Universal Basic Income or Basic Income

The idea of Universal Basic Income has been around for a while. The idea is that the government would give a basic level of income each year to every citizen to reduce poverty and promote human development. The benefit could vary by amount and need but everyone would receive some benefit. The benefit could be large enough to lift them out of poverty or a supplement to existing programs like food stamps, TANF, SSI, health care or housing support. However, it would be universal like social security to build broad public support. 

In the United States, the general public is starting to recognize basic income can help eliminate poverty and economic insecurity.  As of 2014 census, 14.8% of the US population lives below the poverty line. There were 46.7 million people in poverty.

The official poverty rate is here: “Income and Poverty in the United States: 2014

The topic resurfaced to a broader public when Farhad Manjoo reported on “silicon valley proposals to  give everyone an income so people will not fight job-killing technologies.

Manjoo was discussing the ideas of Scott Santens in his NYT piece.  Mr. Santens is profiled here in the Atlantic. “What if everybody didn’t have to work to get paid." . Mr. Santens also moderates the reddit discussion of Basic Income.  

UBI is being widely discussed as the economic climate worsens and insecurity grows for many people.

The pro-UBI side argues,
1)      UBI lets people attain their full potential. “What would you do if all your basic needs were taken care of ?”
2)      Helps people find the right job
3)      UBI Is efficient to administer.

The anti-UBI side argues,
1               1)      It destroys the work ethic
2               2)      BI is too expensive to afford
3               3)      Would encourage immigration
4               4)      Does not factor in geographic cost differences such as housing costs.

In the United States, giving 300 million people $10,000 a year would cost $3 trillion dollars. Currently, military spending is the largest discretionary budget item at $598 billion out of a total discretionary spend of $1.11 trillion dollars

Basic Income Discussion

About a year ago some silicon valley folks wrote about UBI because they were afraid people would oppose job killing robots.  The widely read piece rekindled the discussion of UBI.

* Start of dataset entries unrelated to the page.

-- ==== Sys2Proof/Machine/Ints.lean ====
section
/-! DEFINITION. The interrupt controllers (19 of spec/): sources, pending, taking and EOI. -/
namespace Sys2Proof.Machine

/-! ## Sources (R467 to R472) -/

/-- Some of the units `n`, `n + 1`, … (`len` of them) is FAULTED. -/
def anyFaulted (u : Nat → UnitRec) (n len : Nat) : Bool :=
  (List.range len).any fun i => (u (n + i)).st == .faulted

/-- The input of a level source at a core (R468, R470). -/
def levelIn (s : State) (c src : Nat) : Bool :=
  let i := getInt s c
  let k := getCore s c
  if src = 16 then i.tickLatch
  else if src < 20 then 17 ≤ src && (mget none k.slots (src - 17)).isSome
  else if src = 20 then s.flash.done
  else if src = 21 then s.card.events != 0
  else if src = 22 then s.card.result.done
  else if src = 23 then s.rf.result.done || nbit s.rf.events 0 || nbit s.rf.events 3
  else if src = 24 then nbit s.rf.events 4
  else if src = 25 then nbit s.rf.events 1 || nbit s.rf.events 2
  else if src = 26 then s.recorders.dropNew != 0
  else if src = 27 then s.health.new
  else if src < 32 then (getPort s (src - 28)).events != 0
  else if src < 36 then anyFaulted (laneUnit s) (4 * (src - 32)) 4
  else if src < 40 then
    anyFaulted (pairUnit s) (3 * (src - 36)) 3 || (src == 39 && unitSt s .legacy == .faulted)
  else 64 ≤ src && nbit i.soft (src - 64)

/-- The count of a counted source. -/
def countOf (i : IntCtl) (src : Nat) : Nat := (mget {} i.counts src).count

/-- The source belongs to a unit that the part lacks (R5, R6). -/
def absentSrc (p : Part) (src : Nat) : Bool :=
  (23 ≤ src && src < 26 && !contactlessPresent p) || (28 ≤ src && src < 32 && !portOnPart p (src - 28)) ||
    (32 ≤ src && src < 36 && !cipherTilePresent p (src - 32)) || (36 ≤ src && src < 40 && !pkTilePresent p (src - 36))

/-- The source is pending (R469, R470); a source of an absent unit never is (R5). -/
def pendingSrc (s : State) (c src : Nat) : Bool :=
  !absentSrc s.part src && !nbit (getInt s c).active src &&
    (if src < 16 then countOf (getInt s c) src != 0 else levelIn s c src)

/-- The lowest-numbered source that is enabled and pending (R473). -/
def nextSrc (s : State) (c : Nat) : Option Nat :=
  (List.range 128).find? fun n => nbit (getInt s c).en n && pendingSrc s c n

/-- The source that the core takes at an instruction boundary (R452). -/
def takeable (s : State) (c : Nat) : Option Nat :=
  let k := getCore s c
  if k.sb || !k.main.ie then none else nextSrc s c

/-! ## Counts, EOI and latches (R469, R472, R474, R478) -/

/-- An event crosses: the count, or OVF at 255. -/
def countSrc (x : CountedSrc) : CountedSrc := if x.count = 255 then { x with ovf := true } else { x with count := x.count + 1 }

/-- COUNTED_EVENT (R57, R469): one event of the source that has not yet reached the core. -/
def execCountedEvent (c : Fin 4) (src : Fin 16) (s : State) : Host.Outcome State Fault Refusal :=
  let i := getInt s c.val
  .next (whenRuns kprRuns (fun s => if mget 0 i.crossing src.val = 0 then s
    else setInt c.val { i with
      crossing := mmod 0 i.crossing src.val (· - 1), counts := mmod {} i.counts src.val countSrc } s) s)

/-- The end of an active source (R474). -/
def eoiOf (src : Nat) (i : IntCtl) : IntCtl :=
  if !nbit i.active src then { i with eoiErr := true }
  else
    { i with
      active := clrBit i.active src
      counts := if src < 16 then mmod {} i.counts src (fun x => { x with count := x.count - 1 }) else i.counts
      tickLatch := i.tickLatch && src != 16
      soft := if 64 ≤ src then clrBit i.soft (src - 64) else i.soft }

/-- EOI (R474). -/
def execEoi (c : Fin 4) (src : Fin 128) (s : State) : Host.Outcome State Fault Refusal :=
  .next (whenRuns kprRuns (fun s => modInt c.val (eoiOf src.val) s) s)

/-- A write to INT_CLR (R478). -/
def clrOf (src : Nat) (i : IntCtl) : IntCtl :=
  if src < 16 then { i with active := clrBit i.active src, counts := mset {} i.counts src {} }
  else if 64 ≤ src then { i with active := clrBit i.active src, soft := clrBit i.soft (src - 64) }
  else i

/-- INT_CLR (R478). -/
def execIntClr (c : Fin 4) (src : Fin 128) (s : State) : Host.Outcome State Fault Refusal :=
  .next (whenRuns kprRuns (fun s => modInt c.val (clrOf src.val) s) s)

/-- The latch of a software source at a target core (R472). -/
def swiAt (target src : Nat) (s : State) : State :=
  if src < 64 then s else modInt target (fun i => { i with soft := setBit i.soft (src - 64) }) s

/-- INT_SWI (R472). -/
def execIntSwi (target : Fin 4) (src : Fin 128) (s : State) : Host.Outcome State Fault Refusal :=
  .next (whenRuns kprRuns (fun s => swiAt target.val src.val s) s)

end Sys2Proof.Machine
end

Eduardo Porter from New York Times has written on UBI here: “Universal Basic Income is a poor tool to fight poverty”. He calls the plans too expensive and “Poorly thought out”

We highly recommend this great overview of Basic Income from 538. The story by Andrews Flowers is well researched and has lots of links. “What would happen if we just gave people money” 

Economist says it too expensive here. “Basically Unaffordable

Tony Atkinson advocates for a participation credit. You must contribute to society in some way either by working, looking for work or volunteering.

Roosevelt Institute has an article by Mike Konczal against UBI “Guest post: Max Sawicky on the liberal case against Universal Basic Income” 

Mr. Sawicky, argues that the cost is too expensive and there are other ways to achieve the same objective.  These include full employment, a higher minimum wage, support for unions, federalizing temporary assistance for needy families (TANF) and making the government the employer of last resort.  These measures are “more in keeping with our current system and political culture.” He says UBI is a pipe dream and we are better off increasing TANF, if we really want to reduce poverty.

UBI in real life

Besides the Swiss, a number of cities and countrie are conducting experiments on basic income.
Silicon Valley Incubator Y Combinator is funding a research project on basic income in Oakland.  The application is here.

The Dutch city of Utrecht is paying people whether they work or not. They are experimenting with paying clients about 1000 euros each month without any means test. Here.

Finland is also looking at a UBI experiment.  They would give each citizen 800 euro a month.

Finally, one of the longest running website on Basic Income is which is run by the Basic Income Earth Network(BIEN) which has the most update to date news on basic income issues in the world.